Dieser expansive Machismo lässt sich an der ständig verharmlosenden Vision ablesen, die einige Sektoren gegen die feministische Bewegung ins Feld führen. Die Errungenschaften werden immer von der hegemonialen Kultur verdrängt werden, der gleichen, die von einer "Erbsünde", von einem Paradies und einer Hölle spricht.
Der Schutz der Grundrechte ist eine Voraussetzung für die Gewährleistung der Demokratie. Unsere Forderungen basieren auf dem Kampf aller Frauen, auf der Öffnung immer größerer, integrativerer und vielfältigerer Räume.
Strukturelle Ungleichheiten stellen einen Konfliktraum dar, dem wir nicht nur nicht ausweichen können, sondern den wir anprangern, aneignen und lösen müssen.

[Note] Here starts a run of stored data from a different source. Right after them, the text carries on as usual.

/-- The effective row delay D_r in pu (R249). -/
def Dev.rowDelay (d : Dev) (cs : List Rec) (l r : Nat) : Int :=
  256 * d.cfg .nozzleMap l (rowLinesF r) + d.cfg .nozzleMap l (rowPuF r) + d.cRow cs l r
/-- L_r, whole lines (R249). -/
def Dev.rowLines (d : Dev) (cs : List Rec) (l r : Nat) : Int := d.rowDelay cs l r / 256
/-- S_r, pu (R249). -/
def Dev.rowPu (d : Dev) (cs : List Rec) (l r : Nat) : Int := d.rowDelay cs l r % 256

/-- The rows of a lane. -/
def Dev.rows (d : Dev) (l : Nat) : Nat := d.cfgN .nozzleMap l .ROWS_M1 + 1

/-- Every L_r of a station. -/
def Dev.allRowLines (d : Dev) (cs : List Rec) (n : Nat) : List Nat :=
  (d.lanesOf n).flatMap (fun l => (upTo (d.rows l)).map (fun r => (d.rowLines cs l r).toNat))

/-- L_max of a jet station; 0 in a scan station (R252). -/
def Dev.lMax (d : Dev) (n : Nat) : Nat := if d.isJet n then (d.allRowLines d.cal.recs n).foldl max 0 else 0

/-- L_min of a jet station (R253). -/
def Dev.lMin (d : Dev) (n : Nat) : Nat :=
  match d.allRowLines d.cal.recs n with
  | [] => 0
  | x :: xs => if d.isJet n then xs.foldl min x else 0

/-- (column, lane, nozzle) of every non-spare nozzle of a jet station, by column, then lane, then nozzle (R247). -/
def Dev.served (d : Dev) (cs : List Rec) (n : Nat) : List (Int × Nat × Nat) :=
  isort (fun a b => a.1 < b.1 || (a.1 == b.1 && (a.2.1 < b.2.1 || (a.2.1 == b.2.1 && a.2.2 ≤ b.2.2))))
    ((d.lanesOf n).flatMap (fun l =>
      ((upTo (d.nozzles l)).filter (fun k => !nozSpare (d.nozWord l k))).map (fun k => (d.column cs l k, l, k))))

/-- The non-spare nozzles that serve a column of a lane. -/
def Dev.laneCol (d : Dev) (cs : List Rec) (l : Nat) (c : Int) : List Nat :=
  let b := d.body .nozzleMap l
  let off := c - d.cfg .nozzleMap l .COL_BASE - d.cross cs l
  (upTo (d.nozzles l)).filter (fun k =>
    let w := bodyWord b 16 k
    !nozSpare w && ((bits w 31 19 : Nat) : Int) == off)

/-- The columns of the non-spare nozzles of a lane, by nozzle. -/
def Dev.laneCols (d : Dev) (cs : List Rec) (l : Nat) : List Int :=
  let b := d.body .nozzleMap l
  let base := d.cfg .nozzleMap l .COL_BASE + d.cross cs l
  ((upTo (d.nozzles l)).filter (fun k => !nozSpare (bodyWord b 16 k))).map (fun k =>
    base + ((bits (bodyWord b 16 k) 31 19 : Nat) : Int))

/-- The columns of the stitch zone of lanes ℓ and ℓ + 1 of one station, ascending (R257). -/
def Dev.zone (d : Dev) (cs : List Rec) (l : Nat) : List Int :=
  if l % 32 = 31 ∨ !(d.lanesOf (l / 32)).contains l ∨ !(d.lanesOf (l / 32)).contains (l + 1) then []
  else
    let above := d.laneCols cs (l + 1)
    (isort (· ≤ ·) ((d.laneCols cs l).filter above.contains)).eraseDups

/-- Whether columns stand without gaps. -/
def contiguous : List Int → Bool
  | [] => true
  | [_] => true
  | a :: b :: r => b == a + 1 && contiguous (b :: r)

/-- A column of a lane's stitch zone is served by a third lane of the station too (R257). -/
def Dev.sharedZone (d : Dev) (cs : List Rec) (l : Nat) : Bool :=
  match d.zone cs l with
  | [] => false
  | z => (d.lanesOf (l / 32)).any (fun k => k != l && k != l + 1 && (d.laneCols cs k).any z.contains)

/-- A zone breaks R257: it has a gap, is wider than 128 columns, or is shared with a third lane. -/
def Dev.zoneBroken (d : Dev) (cs : List Rec) (l : Nat) : Bool :=
  !contiguous (d.zone cs l) || 128 < (d.zone cs l).length || d.sharedZone cs l

/-- The lowest column from `next` on that a sorted list of served columns leaves out (R247). -/
def lowestGap (cols : Nat) : List Int → Int → Option Int
  | [], next => if next < cols then some next else none
  | c :: cs, next =>
    if c < next then lowestGap cols cs next
    else if c = next then lowestGap cols cs (next + 1)
    else if next < cols then some next
    else none

/-- The nozzles of each run of equal columns that serve it too often: of exactly two in adjacent lanes none, otherwise
the last, which stands in the lane of higher index (R247). -/
def overServed : Nat → List (Int × Nat × Nat) → List (Nat × Nat)
  | 0, _ => []
  | _, [] => []
  | fuel + 1, (c, l, k) :: rest =>
    let same := rest.takeWhile (fun x => x.1 == c)
    let more := overServed fuel (rest.dropWhile (fun x => x.1 == c))
    match same with
    | [] => more
    | [(_, l2, k2)] => if l2 = l + 1 ∧ l / 32 = l2 / 32 then more else (l2, k2) :: more
    | xs => (xs.getLast?.map (fun x => (x.2.1, x.2.2))).getD (l, k) :: more

/-- Volume of a level in a waveform set, 0.1 pL (R264, R265). -/
def Dev.vol (d : Dev) (n set lv : Nat) : Nat :=
  if lv = 0 then 0 else bits (d.body .waveset n) (192 * set + 24 * (lv - 1) + 19) (192 * set + 24 * (lv - 1) + 8)
/-- Energy weight of a level (R264). -/
def Dev.weight (d : Dev) (n set lv : Nat) : Nat :=
  if lv = 0 then 0 else bits (d.body .waveset n) (192 * set + 24 * (lv - 1) + 7) (192 * set + 24 * (lv - 1))
/-- WF_ID of a level (R264). -/
def Dev.wfId (d : Dev) (n set lv : Nat) : Nat :=
  bits (d.body .waveset n) (192 * set + 24 * (lv - 1) + 23) (192 * set + 24 * (lv - 1) + 20)
/-- Whether a set is DEFINED (R264). -/
def Dev.setDefined (d : Dev) (n set : Nat) : Bool := set < 8 && bit (d.body .waveset n) (192 * set + 191)

/-- A spit pattern word (R276). -/
def Dev.spitWord (d : Dev) (n p : Nat) : Nat := bodyDWord (d.body .spitPattern n) 4 p
/-- Whether a spit pattern is marked in PAT_VALID. -/
def Dev.spitMarked (d : Dev) (n p : Nat) : Bool := p < 16 && bit (d.body .spitPattern n) p

/-- ON(L), in 1/16 pixel (R354, R355). -/
def Dev.pulseOn (d : Dev) (n lv : Nat) : Nat :=
  if lv = 0 then 0
  else
    let w := bodyDWord (d.body .pulsePattern n) 0 (lv - 1)
    bits w 28 24 + bits w 37 33 + bits w 46 42 + bits w 55 51
/-- POWER of a level (R354). -/
def Dev.pulsePower (d : Dev) (n lv : Nat) : Nat :=
  if lv = 0 then 0 else bits (bodyDWord (d.body .pulsePattern n) 0 (lv - 1)) 63 56
/-- X(L) (R355). -/
def Dev.pulseX (d : Dev) (n lv : Nat) : Nat := d.pulsePower n lv * d.pulseOn n lv

/-- The plane columns of a station (R164, R329). -/
def Dev.planeCols (d : Dev) (n : Nat) : Nat :=
  if d.isJet n then d.cfgN .stnJet n .PLANE_COLS else d.cfgN .stnScan n .SWEEP_PIXELS

/-- The nozzles of a jet station, spare ones too, that stand outside columns 0 to PLANE_COLS - 1, as (lane, nozzle)
(R247). -/
def Dev.misplaced (d : Dev) (cs : List Rec) (n : Nat) : List (Nat × Nat) :=
  (d.lanesOf n).flatMap (fun l =>
    let b := d.body .nozzleMap l
    let base := d.cfg .nozzleMap l .COL_BASE + d.cross cs l
    ((upTo (d.nozzles l)).filter (fun k =>
      let c := base + ((bits (bodyWord b 16 k) 31 19 : Nat) : Int)
      c < 0 || (d.planeCols n : Int) ≤ c)).map (fun k => (l, k)))

/-- PLANE_LINE_BYTES at a number of bits per pixel (R163, R164). -/
def Dev.lineBytes (d : Dev) (n bpp : Nat) : Nat := (d.planeCols n * bpp + 7) / 8
/-- LINE_STRIDE (R164). -/
def Dev.stride (d : Dev) (n bpp : Nat) : Nat := (d.lineBytes n bpp + 63) / 64 * 64
/-- Lines a band holds (R164). -/
def Dev.bandLines (d : Dev) (n bpp : Nat) : Nat := if d.stride n bpp = 0 then 0 else 65536 / d.stride n bpp

/-- The banks a station may use, ascending (R162, R167). -/
def Dev.banksOf (d : Dev) (n : Nat) : List Nat :=
  (upTo 32).filter (fun k => d.has .bank k && bit (d.cfgN .bank k .STN_MASK) n)

/-- FACETS of a scan station. -/
def Dev.facets (d : Dev) (n : Nat) : Nat := d.cfgN .stnScan n .FACETS_M1 + 1
/-- BEAMS of a scan station. -/
def Dev.beams (d : Dev) (n : Nat) : Nat := d.cfgN .stnScan n .BEAMS

/-- Whether any lane of a lane's quad has FORCE_LOW set (R366). -/
def Dev.quadForceLow (d : Dev) (l : Nat) : Bool :=
  (upTo 4).any (fun i => d.has .lane (l / 4 * 4 + i) && d.cfgB .lane (l / 4 * 4 + i) .FORCE_LOW)

/-- The duration of a lane block in 1/100 ns: 10.56 ns, or 21.12 ns at fallback (R360). -/
def blockCns (low : Bool) : Nat := if low then 2112 else 1056

/-- Blocks of the lane's longest FIRE or SWEEP frame on the wire: parameter and payload blocks with SOF and EOF (R222,
R282, R341, R368, R372). -/
def Dev.longestFrame (d : Dev) (l : Nat) : Nat :=
  if d.isJet (l / 32) then 5 + ceilDiv (3 * d.nozzles l) 64
  else 6 + ceilDiv (3 * min 16384 (d.cfgN .stnScan (l / 32) .SWEEP_PIXELS)) 64

/-- lead_eff of a lane as R222 computes it from the present rate and the latest HELLO, in 1/100 ns. -/
def Dev.leadCalc (d : Dev) (l : Nat) : Nat :=
  let x := d.lane.at l
  max (100 * d.cfgN .stnPlace (l / 32) .LEAD_NS) (14100 + (d.longestFrame l + 1) * blockCns x.low + 100 * x.tSetup)

/-- lead_eff of a lane is computed: at engagement and at each change of lane rate (R222). -/
def Dev.setLead (l : Nat) (d : Dev) : Dev := d.updLane l (fun x => { x with lead := d.leadCalc l })

/-- A lane's rate; a change of it has lead_eff computed again (R222, R365). -/
def Dev.setRate (l : Nat) (low : Bool) (d : Dev) : Dev :=
  if (d.lane.at l).low = low then d else (d.updLane l (fun x => { x with low := low })).setLead l

/-- lead_eff of a lane in effect, in 1/100 ns (R222). -/
def Dev.leadEff (d : Dev) (l : Nat) : Nat := (d.lane.at l).lead

/-- lead_eff of a lane in qns, no instant nearer than it. -/
def Dev.leadLane (d : Dev) (l : Nat) : Nat := ceilDiv (d.leadEff l) 25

Die Aneignung des Konflikts impliziert eine Verpflichtung zur Transformation; eingebürgerte Unterdrückung zerstört auch unsere gemeinschaftlichen Bindungen. Es scheint nicht wahr zu sein, aber es sind Zeiten, in denen wir wiederholen müssen, was offensichtlich scheint: Die Erde ist nicht flach, und es ist an der Zeit, dem Modell der zensur-ausübenden Bürgerschaft als Bezugsrahmen zu widerstehen, der Machtverhältnisse festlegt und kristallisiert: das Modell des Mannes an sich, als Eigentümer, national und weiß.